Provided entries: Begin
-- ==== Sys2Proof/WellFormed.lean ====
section
/-! DEFINITION. Which instructions a program may execute on a variant. The syntax admits exactly
the words of R104 with bit 15 = 0, so two checks remain: the command is one of the 34 defined ones
(R101, R104) and it exists on the variant (decision D27, log 15). -/

namespace Sys2Proof

/-- The command is defined (R100), not reserved (R101): command values 0 and 2 to 34. -/
def Instr.defined : Instr → Bool
  | .copy _ => true
  | .reserved1 _ => false
  | .get _ => true
  | .set _ => true
  | .store8 _ => true
  | .store16 _ => true
  | .load8 _ => true
  | .load16 _ => true
  | .cpuid _ => true
  | .halt _ => true
  | .frget _ => true
  | .frset _ => true
  | .bpget _ => true
  | .bpset _ => true
  | .spget _ => true
  | .spset _ => true
  | .add _ => true
  | .sub _ => true
  | .mul _ => true
  | .div _ => true
  | .mod _ => true
  | .and _ => true
  | .or _ => true
  | .xor _ => true
  | .not _ => true
  | .signext _ => true
  | .rol _ => true
  | .ror _ => true
  | .bswap _ => true
  | .asr _ => true
  | .lsl _ => true
  | .lsr _ => true
  | .setip _ => true
  | .addip _ => true
  | .intr _ => true
  | .reserved35 _ => false
  | .reserved36 _ => false
  | .reserved37 _ => false
  | .reserved38 _ => false
  | .reserved39 _ => false
  | .reserved40 _ => false
  | .reserved41 _ => false
  | .reserved42 _ => false
  | .reserved43 _ => false
  | .reserved44 _ => false
  | .reserved45 _ => false
  | .reserved46 _ => false
  | .reserved47 _ => false
  | .reserved48 _ => false
  | .reserved49 _ => false
  | .reserved50 _ => false
  | .reserved51 _ => false
  | .reserved52 _ => false
  | .reserved53 _ => false
  | .reserved54 _ => false
  | .reserved55 _ => false
  | .reserved56 _ => false
  | .reserved57 _ => false
  | .reserved58 _ => false
  | .reserved59 _ => false
  | .reserved60 _ => false
  | .reserved61 _ => false
  | .reserved62 _ => false
  | .reserved63 _ => false

/-- The command exists on the variant: INTR is not available on `MarkII_L` (R104, R242). -/
def Instr.available (v : Variant) : Instr → Bool
  | .copy _ => true
  | .reserved1 _ => true
  | .get _ => true
  | .set _ => true
  | .store8 _ => true
  | .store16 _ => true
  | .load8 _ => true
  | .load16 _ => true
  | .cpuid _ => true
  | .halt _ => true
  | .frget _ => true
  | .frset _ => true
  | .bpget _ => true
  | .bpset _ => true
  | .spget _ => true
  | .spset _ => true
  | .add _ => true
  | .sub _ => true
  | .mul _ => true
  | .div _ => true
  | .mod _ => true
  | .and _ => true
  | .or _ => true
  | .xor _ => true
  | .not _ => true
  | .signext _ => true
  | .rol _ => true
  | .ror _ => true
  | .bswap _ => true
  | .asr _ => true
  | .lsl _ => true
  | .lsr _ => true
  | .setip _ => true
  | .addip _ => true
  | .intr _ => v == .markII
  | .reserved35 _ => true
  | .reserved36 _ => true
  | .reserved37 _ => true
  | .reserved38 _ => true
  | .reserved39 _ => true
  | .reserved40 _ => true
  | .reserved41 _ => true
  | .reserved42 _ => true
  | .reserved43 _ => true
  | .reserved44 _ => true
  | .reserved45 _ => true
  | .reserved46 _ => true
  | .reserved47 _ => true
  | .reserved48 _ => true
  | .reserved49 _ => true
  | .reserved50 _ => true
  | .reserved51 _ => true
  | .reserved52 _ => true
  | .reserved53 _ => true
  | .reserved54 _ => true
  | .reserved55 _ => true
  | .reserved56 _ => true
  | .reserved57 _ => true
  | .reserved58 _ => true
  | .reserved59 _ => true
  | .reserved60 _ => true
  | .reserved61 _ => true
  | .reserved62 _ => true
  | .reserved63 _ => true

/-- An instruction a program for variant `v` may execute. -/
def Instr.wellFormed (v : Variant) (i : Instr) : Bool :=
  i.defined && i.available v

end Sys2Proof
end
Provided entries: End
An exact repetition of the data above is all that is needed.

-- ==== Sys2Proof/WellFormed.lean ====
section
/-! DEFINITION. Which instructions a program may execute on a variant. The syntax admits exactly
the words of R104 with bit 15 = 0, so two checks remain: the command is one of the 34 defined ones
(R101, R104) and it exists on the variant (decision D27, log 15). -/

namespace Sys2Proof

/-- The command is defined (R100), not reserved (R101): command values 0 and 2 to 34. -/
def Instr.defined : Instr → Bool
  | .copy _ => true
  | .reserved1 _ => false
  | .get _ => true
  | .set _ => true
  | .store8 _ => true
  | .store16 _ => true
  | .load8 _ => true
  | .load16 _ => true
  | .cpuid _ => true
  | .halt _ => true
  | .frget _ => true
  | .frset _ => true
  | .bpget _ => true
  | .bpset _ => true
  | .spget _ => true
  | .spset _ => true
  | .add _ => true
  | .sub _ => true
  | .mul _ => true
  | .div _ => true
  | .mod _ => true
  | .and _ => true
  | .or _ => true
  | .xor _ => true
  | .not _ => true
  | .signext _ => true
  | .rol _ => true
  | .ror _ => true
  | .bswap _ => true
  | .asr _ => true
  | .lsl _ => true
  | .lsr _ => true
  | .setip _ => true
  | .addip _ => true
  | .intr _ => true
  | .reserved35 _ => false
  | .reserved36 _ => false
  | .reserved37 _ => false
  | .reserved38 _ => false
  | .reserved39 _ => false
  | .reserved40 _ => false
  | .reserved41 _ => false
  | .reserved42 _ => false
  | .reserved43 _ => false
  | .reserved44 _ => false
  | .reserved45 _ => false
  | .reserved46 _ => false
  | .reserved47 _ => false
  | .reserved48 _ => false
  | .reserved49 _ => false
  | .reserved50 _ => false
  | .reserved51 _ => false
  | .reserved52 _ => false
  | .reserved53 _ => false
  | .reserved54 _ => false
  | .reserved55 _ => false
  | .reserved56 _ => false
  | .reserved57 _ => false
  | .reserved58 _ => false
  | .reserved59 _ => false
  | .reserved60 _ => false
  | .reserved61 _ => false
  | .reserved62 _ => false
  | .reserved63 _ => false

/-- The command exists on the variant: INTR is not available on `MarkII_L` (R104, R242). -/
def Instr.available (v : Variant) : Instr → Bool
  | .copy _ => true
  | .reserved1 _ => true
  | .get _ => true
  | .set _ => true
  | .store8 _ => true
  | .store16 _ => true
  | .load8 _ => true
  | .load16 _ => true
  | .cpuid _ => true
  | .halt _ => true
  | .frget _ => true
  | .frset _ => true
  | .bpget _ => true
  | .bpset _ => true
  | .spget _ => true
  | .spset _ => true
  | .add _ => true
  | .sub _ => true
  | .mul _ => true
  | .div _ => true
  | .mod _ => true
  | .and _ => true
  | .or _ => true
  | .xor _ => true
  | .not _ => true
  | .signext _ => true
  | .rol _ => true
  | .ror _ => true
  | .bswap _ => true
  | .asr _ => true
  | .lsl _ => true
  | .lsr _ => true
  | .setip _ => true
  | .addip _ => true
  | .intr _ => v == .markII
  | .reserved35 _ => true
  | .reserved36 _ => true
  | .reserved37 _ => true
  | .reserved38 _ => true
  | .reserved39 _ => true
  | .reserved40 _ => true
  | .reserved41 _ => true
  | .reserved42 _ => true
  | .reserved43 _ => true
  | .reserved44 _ => true
  | .reserved45 _ => true
  | .reserved46 _ => true
  | .reserved47 _ => true
  | .reserved48 _ => true
  | .reserved49 _ => true
  | .reserved50 _ => true
  | .reserved51 _ => true
  | .reserved52 _ => true
  | .reserved53 _ => true
  | .reserved54 _ => true
  | .reserved55 _ => true
  | .reserved56 _ => true
  | .reserved57 _ => true
  | .reserved58 _ => true
  | .reserved59 _ => true
  | .reserved60 _ => true
  | .reserved61 _ => true
  | .reserved62 _ => true
  | .reserved63 _ => true

/-- An instruction a program for variant `v` may execute. -/
def Instr.wellFormed (v : Variant) (i : Instr) : Bool :=
  i.defined && i.available v

end Sys2Proof
end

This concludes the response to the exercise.